# What is required
Output exactly, with nothing added, the entries from the first line through the line with "are not. -/".

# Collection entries
-- ==== Sys2Proof/Config.lean ====
section
/-! DEFINITION. What the spec leaves open: free values, written as opaque constants, so that no proof can know
one. Each is applied to what it depends on, or to the counter `Dev.free` of the state for a value that is fresh each
time. Every constant here is named in the assumption log. -/

namespace Sys2Proof.Config

/-- The next state of an injector's LFSR (R419): the polynomial is given, the shift direction and the bit order
are not. -/
opaque lfsrNext : Nat → Nat

/-- The root key that Halward holds in the life-cycle state of this LCCOUNT; the second argument is 0, or for a session
root of TEST the number of the boot plus one (R278, R391, R55). 384 bits are taken. -/
opaque rootKey : Nat → Nat → Nat

/-- The nonce of the `n`-th draw of Halward (R395) and of the cluster (R204), 64 bits of a random-number generator. -/
opaque nonce : Nat → Nat

opaque clusterNonce : Nat → Nat

/-- A core's clock cycles since part reset, as a read of special register cyc finds them (R299): the model has no cycle
count. The argument is the number of the draw. -/
opaque cycles : Nat → Nat

/-- Which free handle of a pool a grant returns (R376): the index from which the free handles are searched, by the number of
the draw. -/
opaque pailPick : Nat → Nat

/-- The status with which a job or program ends that loses its quadrant (R26), which no chapter states: one of the statuses
of R221 but JS_OK, by the number of the draw. -/
opaque lostUnit : Nat → Nat

/-- The cause in the Almanac's RETIRE record of a quadrant whose memory channel has failed (R365, R158), which no listed
cause fits. -/
opaque memcRetireCause : Nat

/-- Bits [31:1] of a command's entry in the Commands Supported and Effects log, by opcode: the spec names the page and not the
effects it declares. -/
opaque cmdEffects : Nat → Nat

/-- The opcode of a command of the other two command sets, which their specifications fix: 0 Execute Program, 1 Load Program, 2 Program
Activation Management, 3 Memory Range Set Management, 4 Memory Read, 5 Memory Write, 6 Memory Copy, 7 Memory Fill. 8 bits are taken. -/
opaque csOpcode : Nat → Nat

/-- The percentage that the Device Self-test log shows of a running test, by the time in milliseconds. -/
opaque selfTestPct : Nat → Nat

/-- The progress that the Sanitize Status log shows of a running sanitize, by the time in milliseconds. -/
opaque sanitizeProgress : Nat → Nat

/-- The estimated times of the Sanitize Status log: 0 overwrite, 1 block erase, 2 crypto erase. -/
opaque sanitizeTime : Nat → Nat

/-- The globally unique identifier that Identify reports of a namespace. -/
opaque nguid : Nat → Nat

/-- Which free NSID a namespace is given, by the number of the draw: the index among the free ones. -/
opaque nsidPick : Nat → Nat

/-- The firmware slot a commit with FS = 0 uses, by the number of the draw: one less than the slot. -/
opaque slotPick : Nat → Nat

/-- The 8 bytes of protection information that a block reads with whose IU holds the zeros mark (R133), by NSID and logical
block. -/
opaque zeroPi : Nat → Nat → Nat

/-- Which template HIF runs a fixed program on, by quadrant and program code: the index among the segment's templates. -/
opaque progPid : Nat → Nat → Nat

/-- Which quadrant the part chooses for a program, by the number of the draw: the index among those that can take it. -/
opaque progQuad : Nat → Nat

/-- Which free identifier a memory range set is given, by the number of the draw. -/
opaque setPick : Nat → Nat

/-- Byte `i` of the identity public key, which Halward forms from a secret (R391). -/
opaque identityKey : Nat → Nat

/-- The SHA-384 of the Halward ROM, whose bytes the model does not hold. 384 bits are taken. -/
opaque romDigest : Nat

/-- Byte `i` of the signature over an attestation report, by the number of the draw. -/
opaque signature : Nat → Nat → Nat

/-- The reply to NVMe-MI command code 0 in fields that the spec leaves to NVMe-MI 1.2 and whose inputs the model does not hold:
byte `i`. -/
opaque miByte : Nat → Nat

/-- The value a register field takes, by its bit address and the value written, where the value lies outside the field's stated
range and the spec does not say what the write does. -/
opaque unstated : Nat → Nat → Nat

/-- Which of several pending enabled core event lines an interrupt takes, by the number of the draw (R328). -/
opaque linePick : Nat → Nat

/-- The tiles that a quadrant fetches from DRAM for a field that an image with tiles there is matched in (R261), by the number of the draw. -/
opaque tileFetches : Nat → Nat

/-- The bytes with which the compressor codes an independent block (R244), by format (0 DEFLATE, 3 LZ4), whether the block ends the stream,
and the block. -/
opaque squeeze : Nat → Bool → List (BitVec 8) → List (BitVec 8)

/-- What a compressed Zstandard block decodes to after a history, and whether and how it fails (0 not, 1 a code, 2 a distance, 3 a length). -/
opaque zstdBlock : List (BitVec 8) → List (BitVec 8) → List (BitVec 8)

opaque zstdFail : List (BitVec 8) → List (BitVec 8) → Nat

end Sys2Proof.Config
end

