/-- The control-space offset of a register (R448, R449 and the register index). -/
def Reg.addr : Reg → Nat
  | .TOP_UNITS => 0x20
  | .TOP_CHRETIRED => 0x24
  | .TOP_TMAX => 0x30
  | .TOP_MODE => 0x10
  | .TOP_RSTCAUSE => 0x14
  | .TOP_RESET => 0x18
  | .TOP_QBIST => 0x34
  | .PWR_PSTATE => 0x20010
  | .HIF_PORTCFG => 0x80000
  | .HIF_PORTSTAT p => 0x80010 + p * 0x4
  | .HIF_DISCARD => 0x80020
  | .HIF_MAPCAP => 0x80040
  | .HIF_ACTDRAIN => 0x80050
  | .PLOT_CTL n => 0xa0000 + n * 0x100
  | .PLOT_STAT n => 0xa0004 + n * 0x100
  | .PLOT_QV n => 0xa0008 + n * 0x100
  | .PLOT_FETCH n => 0xa000c + n * 0x100
  | .PLOT_SLM n => 0xa0010 + n * 0x100
  | .PLOT_FCORE n => 0xa0014 + n * 0x100
  | .PLOT_EWT n => 0xa0018 + n * 0x100
  | .PLOT_ECAP n => 0xa001c + n * 0x100
  | .PLOT_USE n => 0xa0020 + n * 0x100
  | .PLOT_STALE n => 0xa0024 + n * 0x100
  | .PLOT_SUMQV => 0xa0080
  | .PLOT_SUMIO => 0xa0084
  | .PLOT_SLMPOOL => 0xa0088
  | .PLOT_ERR => 0xa008c
  | .CHAN_CFG ch => 0x1000000 + (ch / 8) * 0x400000 + (ch % 8) * 0x4000 + 0x0
  | .CHAN_STAT ch => 0x1000000 + (ch / 8) * 0x400000 + (ch % 8) * 0x4000 + 0x4
  | .CHAN_TNOM ch k => 0x1000000 + (ch / 8) * 0x400000 + (ch % 8) * 0x4000 + 0x10 + k * 0x4
  | .CHAN_DTO ch => 0x1000000 + (ch / 8) * 0x400000 + (ch % 8) * 0x4000 + 0x1c
  | .CHAN_DIEPRES ch i => 0x1000000 + (ch / 8) * 0x400000 + (ch % 8) * 0x4000 + 0x20 + i * 0x4
  | .CHAN_DIEFAIL ch i => 0x1000000 + (ch / 8) * 0x400000 + (ch % 8) * 0x4000 + 0x28 + i * 0x4
  | .CHAN_DIEXR ch i => 0x1000000 + (ch / 8) * 0x400000 + (ch % 8) * 0x4000 + 0x30 + i * 0x4
  | .CHAN_DIESTAT ch d => 0x1000000 + (ch / 8) * 0x400000 + (ch % 8) * 0x4000 + 0x100 + d * 0x4
  | .CHAN_CNT ch k => 0x1000000 + (ch / 8) * 0x400000 + (ch % 8) * 0x4000 + 0x200 + k * 0x8
  | .CHAN_RETRY ch e w => 0x1000000 + (ch / 8) * 0x400000 + (ch % 8) * 0x4000 + 0x1000 + e * 0x10 + w * 0x4
  | .MAPW_STAT => 0x120000
  | .MAPW_CKPT => 0x120010
  | .MAPW_COMPOST => 0x120014
  | .MAPW_RELOC => 0x120018
  | .MAPW_SPARE => 0x12001c
  | .MAPW_EWSET => 0x120020
  | .MAPW_EWACT => 0x120028
  | .MAPW_RECOV => 0x120030
  | .MRAMC_WC => 0x1c0000
  | .MRAMC_JHEAD => 0x1c0010
  | .MRAMC_JTAIL => 0x1c0018
  | .MRAMC_WSEQ => 0x1c0020
  | .STRP_CFG => 0x100000
  | .STRP_RBCFG => 0x100010
  | .STRP_RBSTAT => 0x100014
  | .STRP_RAKE => 0x100018
  | .STRP_RAKESTAT => 0x10001c
  | .STRP_JSTAT => 0x100020
  | .STRP_CNT k => 0x100040 + k * 0x8
  | .STRP_GRP g => 0x100100 + g * 0x4
  | .STRP_GMEM x => 0x101000 + x * 0x4
  | .GWL_ID => 0x140000
  | .GWL_CFG => 0x140004
  | .GWL_HB => 0x140008
  | .GWL_VIEW => 0x140010
  | .GWL_SETS => 0x140018
  | .GWL_RESYNC => 0x140020
  | .GWL_CJ => 0x140024
  | .GWL_LSTAT l => 0x140040 + l * 0x4
  | .GWL_LCNT x => 0x140100 + x * 0x8
  | .TREL_CFG q => 0x1080000 + q * 0x400000
  | .TREL_ERR q => 0x1080010 + q * 0x400000
  | .TREL_CNT q k => 0x1080100 + q * 0x400000 + k * 0x8
  | .TREL_PIPE q p w => 0x1081000 + q * 0x400000 + p * 0x40 + w * 0x4
  | .TREL_RBASE q r => 0x1084000 + q * 0x400000 + r * 0x40
  | .TREL_RCTL q r => 0x1084008 + q * 0x400000 + r * 0x40
  | .TREL_RSUB q r => 0x108400c + q * 0x400000 + r * 0x40
  | .TREL_RACK q r => 0x1084010 + q * 0x400000 + r * 0x40
  | .TREL_RCMP q r => 0x1084014 + q * 0x400000 + r * 0x40
  | .TREL_RSTAT q r => 0x1084018 + q * 0x400000 + r * 0x40
  | .SKIM_BIND q u => 0x1040000 + q * 0x400000 + u * 0x4
  | .SKIM_CNT q k => 0x1040100 + q * 0x400000 + k * 0x8
  | .CHURN_CFG q => 0x10c0000 + q * 0x400000
  | .CHURN_STAT q => 0x10c0004 + q * 0x400000
  | .CHURN_ERR q => 0x10c0010 + q * 0x400000
  | .CHURN_ERROFF q => 0x10c0018 + q * 0x400000
  | .CHURN_CNT q k => 0x10c0100 + q * 0x400000 + k * 0x8
  | .SIEVE_CFG q => 0x1100000 + q * 0x400000
  | .SIEVE_STAT q => 0x1100004 + q * 0x400000
  | .SIEVE_UCMD q => 0x1100010 + q * 0x400000
  | .SIEVE_URES q => 0x1100014 + q * 0x400000
  | .SIEVE_UKEY q i => 0x1100020 + q * 0x400000 + i * 0x4
  | .SIEVE_UMASK q i => 0x1100040 + q * 0x400000 + i * 0x4
  | .SIEVE_UVAL q => 0x1100060 + q * 0x400000
  | .SIEVE_IMG q s => 0x1100100 + q * 0x400000 + s * 0x4
  | .SIEVE_CNT q k => 0x1100200 + q * 0x400000 + k * 0x8
  | .SIEVE_TBL q t => 0x1101000 + q * 0x400000 + t * 0x8
  | .SIEVE_TUSE q t => 0x1101800 + q * 0x400000 + t * 0x4
  | .CIPH_STAT q => 0x1140004 + q * 0x400000
  | .CIPH_ERR q => 0x1140010 + q * 0x400000
  | .CIPH_CNT q k => 0x1140100 + q * 0x400000 + k * 0x8
  | .DGST_CFG q => 0x1180000 + q * 0x400000
  | .DGST_STAT q => 0x1180004 + q * 0x400000
  | .DGST_CNT q k => 0x1180040 + q * 0x400000 + k * 0x8
  | .DGST_SCTL q s => 0x1180100 + q * 0x400000 + s * 0x100
  | .DGST_SSTAT q s => 0x1180104 + q * 0x400000 + s * 0x100
  | .DGST_SEPOCH q s => 0x1180108 + q * 0x400000 + s * 0x100
  | .DGST_SLABEL q s => 0x1180110 + q * 0x400000 + s * 0x100
  | .DGST_DATA q s => 0x1180118 + q * 0x400000 + s * 0x100
  | .DGST_LAST q s i => 0x1180120 + q * 0x400000 + s * 0x100 + i * 0x8
  | .DGST_RES q s i => 0x1180160 + q * 0x400000 + s * 0x100 + i * 0x8
  | .DGST_EXP q s i => 0x11801a0 + q * 0x400000 + s * 0x100 + i * 0x8
  | .DGST_CMP q s => 0x11801e0 + q * 0x400000 + s * 0x100
  | .DGST_SLEN q s => 0x11801e8 + q * 0x400000 + s * 0x100
  | .CORE_STAT c => 0x1200000 + (c / 8) * 0x400000 + (c % 8) * 0x8000 + 0x0
  | .CORE_PROG c => 0x1200000 + (c / 8) * 0x400000 + (c % 8) * 0x8000 + 0x4
  | .CORE_PC c => 0x1200000 + (c / 8) * 0x400000 + (c % 8) * 0x8000 + 0x8
  | .CORE_TRAP c => 0x1200000 + (c / 8) * 0x400000 + (c % 8) * 0x8000 + 0x10
  | .CORE_RGN c i => 0x1200000 + (c / 8) * 0x400000 + (c % 8) * 0x8000 + 0x100 + i * 0x10
  | .CORE_RLIM c i => 0x1200000 + (c / 8) * 0x400000 + (c % 8) * 0x8000 + 0x108 + i * 0x10
  | .CORE_CNT c n => 0x1200000 + (c / 8) * 0x400000 + (c % 8) * 0x8000 + 0x200 + n * 0x8
  | .MEMC_CFG q => 0x11c0000 + q * 0x400000
  | .MEMC_STAT q => 0x11c0004 + q * 0x400000
  | .MEMC_SCHED q => 0x11c0010 + q * 0x400000
  | .MEMC_PAGE q => 0x11c0014 + q * 0x400000
  | .MEMC_REF q => 0x11c0018 + q * 0x400000
  | .MEMC_RHT q => 0x11c001c + q * 0x400000
  | .MEMC_FCHG q => 0x11c0020 + q * 0x400000
  | .MEMC_RETRY q => 0x11c0024 + q * 0x400000
  | .MEMC_SCRUB q => 0x11c0028 + q * 0x400000
  | .MEMC_MARK q => 0x11c002c + q * 0x400000
  | .MEMC_CNT q k => 0x11c0100 + q * 0x400000 + k * 0x8
  | .MEMC_TSET q x => 0x11c0400 + q * 0x400000 + x * 0x4
  | .PAIL_POOLCFG n => 0xc0100 + n * 0x20
  | .PAIL_POOLBASE n => 0xc0108 + n * 0x20
  | .PAIL_POOLCNT n => 0xc0110 + n * 0x20
  | .PAIL_POOLFLOOR n => 0xc0114 + n * 0x20
  | .PAIL_POOLSTAT n => 0xc0118 + n * 0x20
  | .PAIL_POOLWM n => 0xc011c + n * 0x20
  | .PAIL_ERR => 0xc0010
  | .PAIL_ERRH => 0xc0014
  | .PAIL_CNT k => 0xc0040 + k * 0x8
  | .HALW_LCS => 0x180000
  | .HALW_SCRUB => 0x180004
  | .HALW_DIEID => 0x180008
  | .HALW_SVN => 0x180010
  | .HALW_KEYS => 0x180014
  | .HALW_DEBUG => 0x180018
  | .HALW_BOOT => 0x18001c
  | .BRZ_STAT => 0x1a0000
  | .BRZ_STREAMID => 0x1a0008
  | .BRZ_GRAFT => 0x1a0010
  | .EVT_JCFG => 0x30000
  | .EVT_JSTAT => 0x30004
  | .EVT_JHEAD => 0x30008
  | .EVT_HOST_ACK_SEQ => 0x30010
  | .EVT_BADADDR => 0x30018
  | .EVT_BADINFO => 0x3001c
  | .EVT_SWTRIG => 0x30020
  | .EVT_PEND i => 0x30100 + i * 0x4
  | .EVT_CPEND x => 0x30200 + x * 0x4
  | .EVT_ROUTE n => 0x31000 + n * 0x4
  | .PMU_CTL => 0x40000
  | .PMU_OVF j => 0x40040 + j * 0x4
  | .PMU_SEL i => 0x40100 + i * 0x4
  | .PMU_CNT i => 0x40400 + i * 0x8
  | .FINJ_CTL => 0x50000
  | .FINJ_SEED => 0x50004
  | .FINJ_INJ i => 0x50100 + i * 0x10
  | .FINJ_CNT i => 0x50108 + i * 0x10
  | .BIST_RES u => 0x60000 + u * 0x4
  | .BIST_MISR u => 0x60020 + u * 0x8
  | .BIST_LAST => 0x60050
  | .BIST_CNT k => 0x60060 + k * 0x8
  | .TOP_STRAP => 0x28
  | .PWR_THERM => 0x20020
  | .PWR_VCORE => 0x20024
  | .PWR_TEMP i => 0x20040 + i * 0x4
  | .TOP_ID => 0x0
  | .CLK_STAT => 0x10000

/-- The registers marked 64. -/
def Reg.wide : Reg → Bool
  | .HIF_DISCARD => true
  | .CHAN_CNT _ _ => true
  | .MAPW_EWSET => true
  | .MAPW_EWACT => true
  | .MRAMC_JHEAD => true
  | .MRAMC_JTAIL => true
  | .MRAMC_WSEQ => true
  | .STRP_CNT _ => true
  | .GWL_VIEW => true
  | .GWL_LCNT _ => true
  | .TREL_CNT _ _ => true
  | .TREL_RBASE _ _ => true
  | .SKIM_CNT _ _ => true
  | .CHURN_ERROFF _ => true
  | .CHURN_CNT _ _ => true
  | .SIEVE_UVAL _ => true
  | .SIEVE_CNT _ _ => true
  | .SIEVE_TBL _ _ => true
  | .CIPH_CNT _ _ => true
  | .DGST_CNT _ _ => true
  | .DGST_SLABEL _ _ => true
  | .DGST_DATA _ _ => true
  | .DGST_LAST _ _ _ => true
  | .DGST_RES _ _ _ => true
  | .DGST_EXP _ _ _ => true
  | .DGST_SLEN _ _ => true
  | .CORE_PC _ => true
  | .CORE_RGN _ _ => true
  | .CORE_RLIM _ _ => true
  | .CORE_CNT _ _ => true
  | .MEMC_CNT _ _ => true
  | .PAIL_POOLBASE _ => true
  | .PAIL_CNT _ => true
  | .HALW_DIEID => true
  | .BRZ_STREAMID => true
  | .EVT_JHEAD => true
  | .EVT_HOST_ACK_SEQ => true
  | .PMU_CNT _ => true
  | .FINJ_INJ _ => true
  | .FINJ_CNT _ => true
  | .BIST_MISR _ => true
  | .BIST_CNT _ => true
  | _ => false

# Exercise solution
-- ==== Sys2Proof/Config.lean ====
section
/-! DEFINITION. What the spec leaves open: free values, written as opaque constants, so that no proof can know
one. Each is applied to what it depends on, or to the counter `Dev.free` of the state for a value that is fresh each
time. Every constant here is named in the assumption log. -/

namespace Sys2Proof.Config

/-- The next state of an injector's LFSR (R419): the polynomial is given, the shift direction and the bit order
are not. -/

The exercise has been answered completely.